A different kind of backup: Peer support group helps police officers deal with trauma

On Feb. 5, a three-year police veteran Richard Scalf was shot by a suspect who cops just nabbed in a prostitution sting.
      
It happened at Chene and Hendrie streets on Detroit's east side when Scalf exchanged gunfire with the suspect, but the suspect's shot severed the officer's finger and as he dropped his weapon, another shot struck him in the left shoulder, through a gap in his vest - which he died from.

"I said please, be careful, you got a dangerous job," said Richard's father, Ronnie Scalf, at the time.

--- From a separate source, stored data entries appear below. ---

-- ==== Sys2Proof/Laws/Exec.lean ====
section
/-! SUPPORT. What running one instruction can do to everything but its results: said once, for all
instructions, by `exec_cases`. -/

namespace Sys2Proof.Machine

/-! ### Taking an exception -/

/-- Every vector is a multiple of 4 (R260). -/
theorem takeException_aligned (e : Exception) (s : State) : (takeException e s).PcAligned := by
  unfold State.PcAligned
  simp
  cases e <;> decide

/-! ### States that differ in registers of the current mode alone -/

/-- `u` is `s` with other values in registers r0 to r14 of the current mode. -/
structure RegsOnly (s u : State) : Prop where
  eq : u = { s with regs := u.regs }
  banks : ∀ k, (∀ r : RegNum, r ≠ 15#4 → k ≠ slot s.cpsr.mode r) → u.regs.get k = s.regs.get k

theorem RegsOnly.refl (s : State) : RegsOnly s s := ⟨rfl, fun _ _ => rfl⟩

theorem RegsOnly.setReg {s u : State} (h : RegsOnly s u) (r : RegNum) (v : Word) (hr : r ≠ 15#4) :
    RegsOnly s (u.setReg r v) := by
  refine ⟨?_, fun k hk => ?_⟩
  · rw [h.eq]
    simp [State.setReg, hr, State.setBankReg]
  · have : u.cpsr = s.cpsr := by rw [h.eq]
    rw [State.regs_get_setReg _ _ _ _ hr, this, if_neg (hk r hr)]
    exact h.banks k hk

theorem RegsOnly.setLo {s u : State} (h : RegsOnly s u) (r : Lo) (v : Word) :
    RegsOnly s (u.setLo r v) :=
  h.setReg _ v (loNum_ne_pc r)

theorem RegsOnly.setSp {s u : State} (h : RegsOnly s u) (v : Word) : RegsOnly s (u.setSp v) :=
  h.setReg _ v (by decide)

theorem RegsOnly.setLr {s u : State} (h : RegsOnly s u) (v : Word) : RegsOnly s (u.setLr v) :=
  h.setReg _ v (by decide)

theorem RegsOnly.setList {s u : State} (h : RegsOnly s u) (rs : List Lo) (vs : List Word) :
    RegsOnly s (u.setList rs vs) := by
  unfold State.setList
  generalize rs.zip vs = ps
  induction ps generalizing u with
  | nil => exact h
  | cons p ps ih => exact ih (h.setLo _ _)

theorem RegsOnly.writeBackBase {s u : State} (h : RegsOnly s u) (rn : Lo) (l : BitVec 8)
    (a : Word) : RegsOnly s (u.writeBackBase rn l a) := by
  unfold State.writeBackBase
  split
  · exact h
  · exact h.setLo _ _

/-- Registers apart, such a state keeps everything, whatever pc it is given. -/
theorem RegsOnly.keeps {s u : State} (h : RegsOnly s u) (p : Word) :
    KeepsFlags s { u with pc := p } ∧ KeepsControl s { u with pc := p } ∧
      KeepsSaved s { u with pc := p } ∧ KeepsOutside s { u with pc := p } ∧
      KeepsMemory s { u with pc := p } ∧ u.draws = s.draws ∧ u.pc = s.pc ∧ u.cpsr = s.cpsr := by
  obtain ⟨h, -⟩ := h
  generalize u.regs = rg at h
  subst h
  exact ⟨⟨rfl, rfl, rfl, rfl⟩, ⟨rfl, rfl, rfl, rfl, rfl⟩, fun m => by cases m <;> rfl,
    ⟨rfl, rfl, rfl, rfl⟩, fun _ => rfl, rfl, rfl, rfl⟩

/-! ### Stores and the code region -/

/-- Every byte of the declared code region reads as before (R63). -/
def CodeKept (s t : State) : Prop :=
  ∀ c ∈ s.params.code, ∀ a, c.base ≤ a → a < c.base + c.size → t.byteAt a = s.byteAt a

theorem CodeKept.refl (s : State) : CodeKept s s := fun _ _ _ _ _ => rfl

theorem codeKept_store {s : State} {w : Width} {a v : Word} (hw : Memory.wf s.mem)
    (ha : alignedTo w a = true) (hc : s.inCode w a = false) : CodeKept s (s.store w a v) := by
  intro c hcm b hb1 hb2
  apply State.byteAt_store hw ha
  by_contra hcon
  have : s.inCode w a = true := State.inCode_iff.mpr ⟨c, hcm, b, by omega⟩
  simp [this] at hc

theorem codeKept_writeWords {vs : List Word} {a : Word} {s t : State}
    (h : writeWords vs a s = .ok t) (hw : Memory.wf s.mem) : CodeKept s t := by
  induction vs generalizing a s with
  | nil =>
    simp only [writeWords] at h
    injection h with h
    subst h
    exact CodeKept.refl s
  | cons v vs ih =>
    simp only [writeWords] at h
    cases h1 : memWrite .word a v s with
    | error e => simp [h1] at h
    | ok s' =>
      simp only [h1] at h
      obtain ⟨ha, hc, -, rfl⟩ := memWrite_ok.mp h1
      have h3 := ih h (State.store_wf hw ha)
      intro c hcm b hb1 hb2
      rw [h3 c hcm b hb1 hb2, codeKept_store hw ha hc c hcm b hb1 hb2]

theorem codeKept_freeStoredWords {s : State} (hw : Memory.wf s.mem) (a : Word) (n : Nat) :
    CodeKept s (s.freeStoredWords a n) := by
  unfold State.freeStoredWords
  induction n with
  | zero => exact CodeKept.refl s
  | succ n ih =>
    rw [List.range_succ, List.foldl_append]
    have hwf := State.freeStoredWords_wf hw a n
    have hk := State.freeStoredWords_keeps s a n
    unfold State.freeStoredWords at hwf hk
    generalize (List.range n).foldl (fun t k => t.freeStored (wordAddr a k)) s = u at *
    simp only [List.foldl]
    intro c hcm b h1 h2
    rw [← ih c hcm b h1 h2]
    unfold State.freeStored
    split
    · rename_i s' h'
      obtain ⟨ha, hc, -, rfl⟩ := memWrite_ok.mp h'
      exact codeKept_store hwf ha hc c (by rw [hk.2.2.1]; exact hcm) b h1 h2
    · rfl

"There's not a day where you don't think about it," said Officer Lashanna Potts.

Officer Potts was Scalf's decoy, 21 years ago.  She relives the scene hearing the rapid shots, knowing that, as a prostitution decoy, she had no gun, she had no vest.

"Why did he take a bullet and not me, because I was the officer that got the case. Why didn't I just let that guy go," Potts said. "I contemplated suicide."

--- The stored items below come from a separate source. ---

theorem test_witness_OtherBanksKept :
    completes (exec (.addHi 8 1) wit) = true ∧
    (∀ r : RegNum, r ≠ 15#4 → (13 : Fin 30) ≠ slot wit.cpsr.mode r) ∧
    (13 : Fin 30) ≠ slot wit.cpsr.mode 14#4 := by
  decide

theorem test_witness_MemoryOnlyByStores :
    Memory.wf wit.mem ∧ completes (exec (.strReg 1 1 2) (withCode wit 0x2000 0x3C)) = true ∧
    storesMemory (.ldrReg 0 1 2) = false ∧ completes (exec (.ldrReg 0 1 2) wit) = true ∧
    (⟨0x2000, 0x3C⟩ : AddrRange) ∈ (withCode wit 0x2000 0x3C).params.code ∧
    0x2000 ≤ 0x203B ∧ 0x203B < 0x2000 + 0x3C := by
  decide

theorem test_witness_UserAndSystemAgree :
    wit.cpsr.mode = .user ∧ completes (exec (.strReg 1 1 2) wit) = true ∧
    faultOf (exec (.ldrReg 0 2 2) wit) = some .notAdmitted ∧
    completes (exec (.swi 0x20) wit) = true ∧
    seen (exec (.swi 0x20) wit.asSystem) (·.spsrSvc.mode) = some .system := by
  decide

theorem test_witness_ConstrainedFieldsFault :
    ((7#4).getLsbD 3 = false ∧ (0#4).getLsbD 3 = false) ∧ (1#3 ≠ 0#3 ∧ 7#3 ≠ 0#3) ∧
    wit.params.arch5t = true ∧
    ((wit.setLo 3 0x2002#32).reg 3).extractLsb' 0 2 = 0b10#2 ∧
    ((atPc wit 0x1002#32).reg 15).extractLsb' 0 2 = 0b10#2 ∧
    ((0b11#8).getLsbD (1#3).toNat = true ∧ ∃ j < (1#3).toNat, (0b11#8).getLsbD j = true) ∧
    (let s := boot 0x1000#32 0b0000#4 [(13, 0x203C#32)] [(0x203C, 0x36#8), (0x203D, 0x12#8)] 0x2000 0x40
     s.allowsWords .read s.sp (listSize 0#8 + 1) ∧
       ReadsAs s 4 (s.sp.toNat + 4 * listSize 0#8) 0x1236#32 ∧
       (0x1236#32).extractLsb' 0 2 = 0b10#2) ∧
    (wit.setLr 0x3001#32).lr.getLsbD 0 = true := by
  unfold State.allowsWords ReadsAs; decide

theorem test_witness_AddResults : wit.pc ≠ 0xFFFFFFFE#32 ∧
    completes (exec (.addReg 0 1 2) wit) = true := by decide

theorem test_witness_SubResults : (atPc wit 0xFFFFFFFC#32).pc ≠ 0xFFFFFFFE#32 ∧
    completes (exec (.subReg 0 1 2) (atPc wit 0xFFFFFFFC#32)) = true := by decide

theorem test_witness_AdcSbcNegResults : wit.pc ≠ 0xFFFFFFFE#32 ∧
    completes (exec (.adcReg 0 1) wit) = true := by decide

theorem test_witness_CompareAndTestResults : wit.pc ≠ 0xFFFFFFFE#32 ∧
    completes (exec (.tstReg 0 1) wit) = true := by decide

theorem test_witness_LogicalResults : wit.pc ≠ 0xFFFFFFFE#32 ∧
    completes (exec (.mvnReg 0 1) wit) = true := by decide

theorem test_witness_ImmediateShifts : wit.pc ≠ 0xFFFFFFFE#32 ∧ (0#5 = 0#5 ∧ 1#5 ≠ 0#5 ∧ 31#5 ≠ 0#5) ∧
    32 = (if (0#5 : BitVec 5) = 0#5 then 32 else (0#5).toNat) ∧
    1 = (if (1#5 : BitVec 5) = 0#5 then 32 else (1#5).toNat) ∧
    31 = (if (31#5 : BitVec 5) = 0#5 then 32 else (31#5).toNat) := by decide

theorem test_witness_RegisterShifts : wit.pc ≠ 0xFFFFFFFE#32 ∧
    ((wit.setLo 1 0x100#32).lo 1).toNat % 256 = 0 ∧ ((wit.setLo 1 0x1#32).lo 1).toNat % 256 = 1 ∧
    ((wit.setLo 1 0x1F#32).lo 1).toNat % 256 = 31 ∧ ((wit.setLo 1 0x20#32).lo 1).toNat % 256 = 32 ∧
    ((wit.setLo 1 0x21#32).lo 1).toNat % 256 = 33 ∧
    ((wit.setLo 1 0xFFFFFFFF#32).lo 1).toNat % 256 = 255 := by decide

Fallen Detroit Police Officer Richard Scalf

It hasn't been easy since Feb 5th, 1999. But she survived. How?

"I have to say it was God, it was my family," Potts said. "My mother was on a job at the time was and she sought psychiatric help for me."

Instead, she is now Capt. Potts of the Sixth Precinct - and she is a participant in the Detroit Police Department's Peer Support Unit. 

"Giving back to officers who face trauma is very important for me," she said.

Potts is part of Tuesday's "Day of Resilience” at Wayne State University for roughly 70 police officers and civilians there to understand how police officers need coping skills and mental health inspiration. 

"With law enforcement we don't get over our trauma, we learn to cope with it and I think that's the stigma of why officers currently don't try to seek help," said Sgt. Anthony Potts, Lashanna's husband.

But officers can seek help. The Peer Support Unit has now become the mission of Mr. and Mrs. Potts, who has been married for 18 years now and have three kids - but no police officers.

"If they would come home tomorrow and say 'Yeah I think I want to be a police officer,’ we would support them," Anthony said.

And right now, they are supporting every officer through peer support.